Primary and Secondary Sources
Primary sources are original intellectual content such as artistic works, diaries, eyewitness or contemporary newspaper reports, memoirs, speeches, government reports & statistics, or other sources of evidence written or created during the time under study.
Primary sources generally serve as foundation material for a subject area. Primary sources allow researchers to analyze data or objects for themselves in order to come up with alternate theories and opinions.
Primary sources can be speeches, letters, interviews, news programs, official records, novels, art, music, and scholarly journal articles reporting NEW research findings.
Secondary sources interpret, analyze, or comment on primary sources. Secondary sources can be encyclopedias, books, newspaper articles, reviews, critical essays, journal articles, or textbooks. When a writer looks at a primary document, and produces a work that tries to make sense of what he or she finds, the result is a secondary study or secondary source.

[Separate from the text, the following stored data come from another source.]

-- ==== Sys2Proof/Machine/MuslinState.lean ====
section
/-! DEFINITION. The state of the analog channels and the Muslin chain (chapter 14), as plain data. -/

namespace Sys2Proof.Machine

/-- The configuration of a channel (Table 14.9): MU_CH_c_CFG, HB, DET, HIGH, LOW, HYST. -/
structure MuCfg where
  range : BitVec 3
  hbCount : BitVec 3
  proto : BitVec 3
  mMinus1 : BitVec 12
  hb : BitVec 18
  ne : BitVec 7
  attack : BitVec 4
  release : BitVec 4
  evtEn : Bool
  high : U32
  low : U32
  hyst : BitVec 23
deriving DecidableEq, Repr

/-- Limit comparator states (R426). -/
inductive LimitState where
  | normal
  | high
  | low
deriving DecidableEq, Repr

/-- An analog channel (R417 to R432). -/
structure MuChan where
  cfg : MuCfg
  /-- Values written and taken at the next boundary (R433). -/
  cfgNext : Option MuCfg
  /-- First signal index (R430). -/
  signal : Nat
  valid : Bool
  ovr : Bool
  /-- OVR of the epoch in progress. -/
  ovrNow : Bool
  openFlag : Bool
  overcur : Bool
  /-- OPEN and OVERCUR have been set at some time in the epoch in progress (Table 14.6). -/
  openSeen : Bool
  overcurSeen : Bool
  settling : Bool
  detSettling : Bool
  limit : LimitState
  settleCount : U16
  /-- SETTLE_COUNT still to be shared out to following epochs (R429). -/
  settleLeft : Nat
  /-- Running window: count, largest, smallest, sum of squares. -/
  count : Nat
  runMax : Int
  runMin : Int
  sumSq : Nat
  /-- The window opened at or after the end of settling (R429). -/
  winSettled : Bool
  peakMax : U32
  peakMin : U32
  rms : U32
  env : U32
  /-- Envelope e (R425). -/
  e : Int
  events : U32
  disconnected : Bool
  /-- F_h samples in the resampler history, newest first: TB2 instant in units of 2^-16 ns, and code. -/
  history : List (Nat × Int)
  /-- Samples of the epoch in progress, in order (R422). -/
  samples : List Int
  /-- TB2 in units of 2^-16 ns of the last synchronising reset. -/
  resetAt : Nat
  /-- A reset that makes the channel valid is due at the first boundary at or after this TB2 time in nanoseconds
  (R428 causes 1 and 2, R432). -/
  resetDue : Option Nat
  /-- A reset is due at the next boundary (R428 causes 3 and 5). -/
  resetNow : Bool
  /-- TB3 in nanoseconds of the chain faults (R432), newest first. -/
  faults : List Nat
  /-- A second chain fault within 3600 s: invalid until restart. -/
  dead : Bool
deriving DecidableEq, Repr

/-- The MUSLIN block (chapter 14). -/
structure Muslin where
  mapped : Bool
  eventLimit : Nat
  syncWord : Option Nat
  chan : Vector MuChan 16
  event : BitVec 7
  intEn : BitVec 7
  items : Nat
  lostMark : Bool
  /-- Limit items that EVENT_LIMIT has kept out of a raw image, counted without end (R427). -/
  dropped : Nat
deriving DecidableEq, Repr

/-- A disabled channel (Table 17.16). -/
def MuCfg.reset : MuCfg := ⟨0, 0, 0, 0, 0, 1, 0, 0, false, 0, 0, 0⟩

/-- A channel after module reset. -/
def MuChan.reset : MuChan :=
  { cfg := MuCfg.reset, cfgNext := none, signal := 0, valid := false, ovr := false, ovrNow := false
    openFlag := false, overcur := false, openSeen := false, overcurSeen := false, settling := false, detSettling := false, limit := .normal
    settleCount := 0, settleLeft := 0, count := 0, runMax := 0, runMin := 0, sumSq := 0, winSettled := false
    peakMax := 0, peakMin := 0, rms := 0, env := 0, e := 0, events := 0, disconnected := false, history := []
    samples := [], resetAt := 0, resetDue := none, resetNow := false, faults := [], dead := false }

/-- The block after module reset, without a map. -/
def Muslin.reset : Muslin :=
  ⟨false, 32, none, Vector.replicate 16 MuChan.reset, 0, 0, 0, false, 0⟩

end Sys2Proof.Machine
end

A secondary source is any source about an event, period, or issue in history that was produced after that event, period, or issue has passed. The most commonly assigned secondary source in college writing is a scholarly monograph - a volume about a specific subject in the past, written by an expert. Articles in scholarly journals, which are similar to monographs, but on a smaller, more focused scale are also common secondary sources.
Scholarly monographs and articles are very useful sources. Written by experts, they come with a certain built-in "credibility"; articles are often peer-reviewed, meaning that they have been judged worthy of publication by other experts in the field prior to going into print. Similarly, books and monographs go through elaborate pre-publication editing processes to ensure a minimum of factual errors.
Tertiary sources repackage the information provided by the other two types of sources. Examples include dictionaries or encyclopedias that summarize or abstract information, and present it in an easy to interpret format.